Beyond this, Rickenbacker even looked through all of the old production and purchasing records to make sure they were using original materials and specs. This has been a point of contention among vintage Ric fans since some of them believe that the reissues use the wrong gauge wire. However, CEO Hall is adamant that nothing other than # 44 wire has been used, although several different insulation materials and other wire coatings have been used through the years. The vintage buffs' ears aren't wrong and Mr. Hall's research isn't wrong so why is their a sonic difference?

Perhaps the flux strength of the alnico magnets is too strong (Seymour Duncan degausses alnico V slugs to get a darker, vintage tone) or maybe the pickups are simply overwound. However, there's more to simply correlating how a pickup will sound based on wire gauge and DC resistance. Joe Barden and some other well-known pickup makers have been educating players about what really makes a pickup sound the way it does. Joe says he doesn't even know the DC resistance of his pickups - he winds them to a specific inductance reading.

The problem with DC resistance according to most pickup makers is that all it tells you is the length of the wire. A pickup is an inductive device that generates AC signals and what's really important is the number of turns and the magnetic field - just like a transformer or choke.

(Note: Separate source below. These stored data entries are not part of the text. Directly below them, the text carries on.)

theorem witness_MkrAddsTheDotProducts :
    packing.csrMR ≠ 0 ∧ packing.csrNR ≠ 0 ∧
    inDmem packing.dmemSize (0#32).toNat ((2#32).toNat * packing.csrMR.toNat) = true ∧
    inDmem packing.dmemSize (4080#32).toNat ((2#32).toNat * packing.csrNR.toNat) = true := by
  decide
theorem witness_MkpAddsTheTernaryDotProducts :
    packing.csrMR ≠ 0 ∧ packing.csrNR ≠ 0 ∧ (16#32).toNat % 8 = 0 ∧
    inDmem packing.dmemSize (0x110#32).toNat ((16#32).toNat / 8 * packing.csrMR.toNat) = true ∧
    inDmem packing.dmemSize (0x210#32).toNat ((16#32).toNat / 8 * packing.csrMR.toNat) = true ∧
    inDmem packing.dmemSize (0#32).toNat ((16#32).toNat / 8 * packing.csrNR.toNat) = true ∧
    inDmem packing.dmemSize (4080#32).toNat ((16#32).toNat / 8 * packing.csrNR.toNat) = true := by
  decide

/-- A[0, 0] = 1 and B[0, 0] = -1, raw at 0x00 and 0x40, compressed from 0x80 on. -/
def kernels : State := block 256
  [(0x00, 0x01), (0x40, 0xFF), (0x80, 0x01), (0xA0, 0x01), (0xB0, 0x01)] 8 8 8

theorem witness_PackedAndRawKernelsAgree :
    kernels.csrMR ≠ 0 ∧ kernels.csrNR ≠ 0 ∧ (8#32).toNat % 8 = 0 ∧
    inDmem kernels.dmemSize (0x00#32).toNat ((8#32).toNat * kernels.csrMR.toNat) = true ∧
    inDmem kernels.dmemSize (0x40#32).toNat ((8#32).toNat * kernels.csrNR.toNat) = true ∧
    inDmem kernels.dmemSize (0x80#32).toNat ((8#32).toNat / 8 * kernels.csrMR.toNat) = true ∧
    inDmem kernels.dmemSize (0x90#32).toNat ((8#32).toNat / 8 * kernels.csrMR.toNat) = true ∧
    inDmem kernels.dmemSize (0xA0#32).toNat ((8#32).toNat / 8 * kernels.csrNR.toNat) = true ∧
    inDmem kernels.dmemSize (0xB0#32).toNat ((8#32).toNat / 8 * kernels.csrNR.toNat) = true ∧
    (∀ kk < (8#32).toNat / 8, ∀ bit < 8, ∀ l < kernels.csrMR.toNat,
      sext8 (kernels.read ((0x00#32).toNat + (8 * kk + bit) * kernels.csrMR.toNat + l)) =
        tdec ((kernels.read ((0x80#32).toNat + kk * kernels.csrMR.toNat + l)).getLsbD bit)
          ((kernels.read ((0x90#32).toNat + kk * kernels.csrMR.toNat + l)).getLsbD bit)) ∧
    (∀ kk < (8#32).toNat / 8, ∀ bit < 8, ∀ j < kernels.csrNR.toNat,
      sext8 (kernels.read ((0x40#32).toNat + (8 * kk + bit) * kernels.csrNR.toNat + j)) =
        tdec ((kernels.read ((0xA0#32).toNat + kk * kernels.csrNR.toNat + j)).getLsbD bit)
          ((kernels.read ((0xB0#32).toNat + kk * kernels.csrNR.toNat + j)).getLsbD bit)) := by
  decide
theorem witness_ReductionTilesCommute :
    ∃ s t u t' u' : State,
      (Instr.mkr 0x00 0x40 1).mnemonic ∈ ([.mkr, .mkp] : List Mnemonic) ∧
      (Instr.mkp 0x80 0x90 0xA0 0xB0 8).mnemonic ∈ ([.mkr, .mkp] : List Mnemonic) ∧
      exec (.mkr 0x00 0x40 1) s = .next t ∧ t.retired = s.retired + 1 ∧
      exec (.mkp 0x80 0x90 0xA0 0xB0 8) t = .next u ∧ u.retired = t.retired + 1 ∧
      exec (.mkp 0x80 0x90 0xA0 0xB0 8) s = .next t' ∧ exec (.mkr 0x00 0x40 1) t' = .next u' :=
  ⟨kernels, ran (.mkr 0x00 0x40 1) kernels,
    ran (.mkp 0x80 0x90 0xA0 0xB0 8) (ran (.mkr 0x00 0x40 1) kernels),
    ran (.mkp 0x80 0x90 0xA0 0xB0 8) kernels,
    ran (.mkr 0x00 0x40 1) (ran (.mkp 0x80 0x90 0xA0 0xB0 8) kernels),
    by decide, by decide, rfl, by decide, rfl, by decide, rfl, rfl⟩
theorem witness_SplitReductionAccumulates :
    ∃ s t u v : State,
      (0x08#32).toNat = (0x00#32).toNat + (1#32).toNat * s.csrMR.toNat ∧
      (0x48#32).toNat = (0x40#32).toNat + (1#32).toNat * s.csrNR.toNat ∧
      (3#32).toNat = (1#32).toNat + (2#32).toNat ∧
      exec (.mkr 0x00 0x40 1) s = .next t ∧ t.retired = s.retired + 1 ∧
      exec (.mkr 0x08 0x48 2) t = .next u ∧ u.retired = t.retired + 1 ∧
      exec (.mkr 0x00 0x40 3) s = .next v ∧ v.retired = s.retired + 1 :=
  ⟨kernels, ran (.mkr 0x00 0x40 1) kernels,
    ran (.mkr 0x08 0x48 2) (ran (.mkr 0x00 0x40 1) kernels), ran (.mkr 0x00 0x40 3) kernels,
    by decide, by decide, by decide, rfl, by decide, rfl, by decide, rfl, by decide⟩
theorem witness_SplitReductionAccumulates_packed :
    ∃ s t u v : State,
      (0x88#32).toNat = (0x80#32).toNat + (8#32).toNat / 8 * s.csrMR.toNat ∧
      (0x98#32).toNat = (0x90#32).toNat + (8#32).toNat / 8 * s.csrMR.toNat ∧
      (0xA8#32).toNat = (0xA0#32).toNat + (8#32).toNat / 8 * s.csrNR.toNat ∧
      (0xB8#32).toNat = (0xB0#32).toNat + (8#32).toNat / 8 * s.csrNR.toNat ∧
      (16#32).toNat = (8#32).toNat + (8#32).toNat ∧
      exec (.mkp 0x80 0x90 0xA0 0xB0 8) s = .next t ∧ t.retired = s.retired + 1 ∧
      exec (.mkp 0x88 0x98 0xA8 0xB8 8) t = .next u ∧ u.retired = t.retired + 1 ∧
      exec (.mkp 0x80 0x90 0xA0 0xB0 16) s = .next v ∧ v.retired = s.retired + 1 :=
  ⟨kernels, ran (.mkp 0x80 0x90 0xA0 0xB0 8) kernels,
    ran (.mkp 0x88 0x98 0xA8 0xB8 8) (ran (.mkp 0x80 0x90 0xA0 0xB0 8) kernels),
    ran (.mkp 0x80 0x90 0xA0 0xB0 16) kernels,
    by decide, by decide, by decide, by decide, by decide,
    rfl, by decide, rfl, by decide, rfl, by decide⟩

theorem witness_DotrNWritesProductsAndSum :
    Memory.wf dr5.dmem = true ∧
    inDmem dr5.dmemSize (0#32).toNat (laneCount .w16) = true ∧
    inDmem dr5.dmemSize (16#32).toNat (laneCount .w16) = true ∧
    inDmem dr5.dmemSize (4080#32).toNat (laneCount .w16) = true ∧
    overlaps (4080#32).toNat (laneCount .w16) (0#32).toNat (laneCount .w16) = false ∧
    overlaps (4080#32).toNat (laneCount .w16) (16#32).toNat (laneCount .w16) = false := by decide
theorem witness_MaskDotsWriteProductsAndSum :
    Memory.wf dr5.dmem = true ∧ inDmem dr5.dmemSize (0#32).toNat (laneCount .w8) = true ∧
    inDmem dr5.dmemSize (8#32).toNat (laneCount .w8) = true ∧
    overlaps (8#32).toNat (laneCount .w8) (0#32).toNat (laneCount .w8) = false := by decide
theorem witness_ThreeDotDerivationsAgree_shifted :
    ∃ s t : State, Memory.wf s.dmem = true ∧
      exec (.dotrS .w8 0 0xF0 0xC0 0x20) s = .next t ∧ t.retired = s.retired + 1 :=
  ⟨dr5, ran (.dotrS .w8 0 0xF0 0xC0 0x20) dr5, by decide, rfl, by decide⟩
/-- A raw B at 0x40 that holds what the masks 0xF0 and 0xC0 decode to. -/
theorem witness_ThreeDotDerivationsAgree_naive :
    ∃ s : State, inDmem s.dmemSize (0x40#32).toNat (laneCount .w8) = true ∧
      overlaps (0x20#32).toNat (laneCount .w8) (0x40#32).toNat (laneCount .w8) = false ∧
      (∀ i, i < laneCount .w8 → sext8 (s.read ((0x40#32).toNat + i)) =
        tdec ((0xF0#16).getLsbD (laneCount .w8 - 1 - i))
          ((0xC0#16).getLsbD (laneCount .w8 - 1 - i))) :=
  ⟨block 128 [(0x40, 0xFF), (0x41, 0xFF), (0x42, 1), (0x43, 1)] 0 0 0, by decide⟩

/-- TLD outside the matrix with nothing configured: CFG_UNSET and DIM_BOUNDS both apply. -/
def twoCauses : State := started (.tld 0xFFFFFFFF 9 0) State.reset

theorem witness_LowestCauseIsReported :
    descriptorCauseApplies twoCauses .cfgUnset = true ∧
    descriptorCauseApplies twoCauses .dimBounds = true ∧
    ∀ c, descriptorCauseApplies twoCauses c = true →
      (Cause.code .cfgUnset).toNat ≤ c.code.toNat :=
  ⟨by decide, by decide, by intro c; cases c <;> decide⟩
theorem witness_LowestCauseIsReported_reporting :
    ∃ t : State, twoCauses.fault = false ∧ twoCauses.runCommand = .next t ∧ t.fault = true ∧
      t.cause = Cause.code .cfgUnset :=
  ⟨after twoCauses twoCauses.runCommand, by decide, rfl, by decide, by decide⟩
/-- CMPR of one element that is not ternary: NOT_TERNARY alone applies. -/
theorem witness_FaultWritesStatusAlone :
    ∃ s : State, descriptorCauseApplies s .notTernary = true ∧
      ∀ c, descriptorCauseApplies s c = true →
        (Cause.code .notTernary).toNat ≤ c.code.toNat :=
  ⟨started (.cmpr 0x00 0x40 0x48 8) (block 128 [(2, 0x02)] 0 0 0), by decide,
    by intro c; cases c <;> decide⟩
theorem witness_CommandRetiresWhenNoCauseApplies_descriptor :
    ∀ c, descriptorCauseApplies (started (.zfill 0 4096) State.reset) c = false := by
  intro c; cases c <;> decide
theorem witness_CommandRetiresWhenNoCauseApplies :
    ∀ c, causeApplies State.reset (.zfill 0 4096) c = false := by intro c; cases c <;> decide
theorem witness_GoAfterFaultIsDropped :
    dec2.fault = true ∧ (1#32).getLsbD 0 = true ∧ (1#32).getLsbD 1 = false := by decide

/-- A faulted, idle block, HERR set, whose host writes DMEM next. -/
def faulted : State :=
  { dec2 with herr := true, host := [.access (.dmemWrite .word 4092 0x11223344)] }

theorem witness_FaultStaysUntilReset :
    ∃ t : State, faulted.inv = true ∧ faulted.fault = true ∧
      (∀ e, faulted.host.head? = some e → e.resets = false) ∧ step faulted = .next t :=
  ⟨after faulted (step faulted), by decide, by decide,
    fun e h => by cases h; decide, rfl⟩
theorem witness_HerrStaysUntilReset :
    ∃ t : State, faulted.herr = true ∧ faulted.srstPending = false ∧
      (∀ e, faulted.host.head? = some e → e.resets = false) ∧ step faulted = .next t :=
  ⟨after faulted (step faulted), by decide, by decide,
    fun e h => by cases h; decide, rfl⟩
theorem witness_CommandsWriteOnlyTheirState :
    ∃ t : State, exec (.mkr 0x00 0x40 1) kernels = .next t ∧
      (Instr.mkr 0x00 0x40 1).mnemonic ≠ .cfg ∧
      (Instr.mkr 0x00 0x40 1).mnemonic ∉ ([.dotrN, .dotrS, .dotrT] : List Mnemonic) ∧
      (Instr.mkr 0x00 0x40 1).mnemonic ∈ ([.nop, .cfg, .tclr, .tld, .mkr, .mkp] : List Mnemonic) ∧
      (Instr.zfill 0 1).mnemonic ∉ ([.tclr, .tld, .mkr, .mkp] : List Mnemonic) :=
  ⟨ran (.mkr 0x00 0x40 1) kernels, rfl, by decide⟩
theorem witness_StepKeepsInvariant :
    ∃ t : State, (placed 0x30).inv = true ∧ step (placed 0x30) = .next t :=
  ⟨after State.reset (step (placed 0x30)), by decide, rfl⟩
theorem witness_PowerOnSatisfiesInvariant :
    ∃ (size : Nat) (m : Memory), 1 ≤ size ∧ size ≤ 2 ^ 32 ∧ Memory.wf m = true ∧
      Memory.within size m = true := ⟨2 ^ 32, [(0, 7), (4294967295, 9)], by decide⟩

Given a fixed number of turns of the same gauge wire, the resistance will vary significantly depending on how the coil is wound (layered, scattered, or uneven handwinding), how much tension was applied during winding (tight coil vs. a loose coil), the type and thickness of the wire insulation, and the size of the bobbin. Regardless of the resistance reading, the same number of turns will very closely equal the same inductance reading provided the strength and shape of the magnetic field is constant.

Inductance readings of vintage versus reissue pickups will give a true benchmark. Unfortunately, it's not easy to measure inductance with a simple digital multimeter and no one would be silly enough to unwind a perfectly good vintage pickup just to count the number of windings. And that's where the pickup makers have an advantage -- they can dissect a dead vintage pickup and count the number of windings. Perhaps that's one reason why their pickups sound so accurate.

To summarize: reissue guitars are generally not 100% accurate reproductions of the originals though some recent offerings (notably from Fender) come very close; manufacturing reissue pickups to sound exactly like originals is based on science, but is more of an art; most players like reissues just the way they are, but some strive to make the reissue more accurate in terms of looks and/or sound.

And the conclusions are: if you want true vintage tone, buy an original vintage guitar if you can afford it. If not, you can make a reissue more vintage sounding with aftermarket pickups or, in the case of Ric toaster pickups, an unwinding or rewinding procedure. Depending on the type of vintage tone you are searching for, you may have to use vintage style strings as well, and we'll look at strings next month.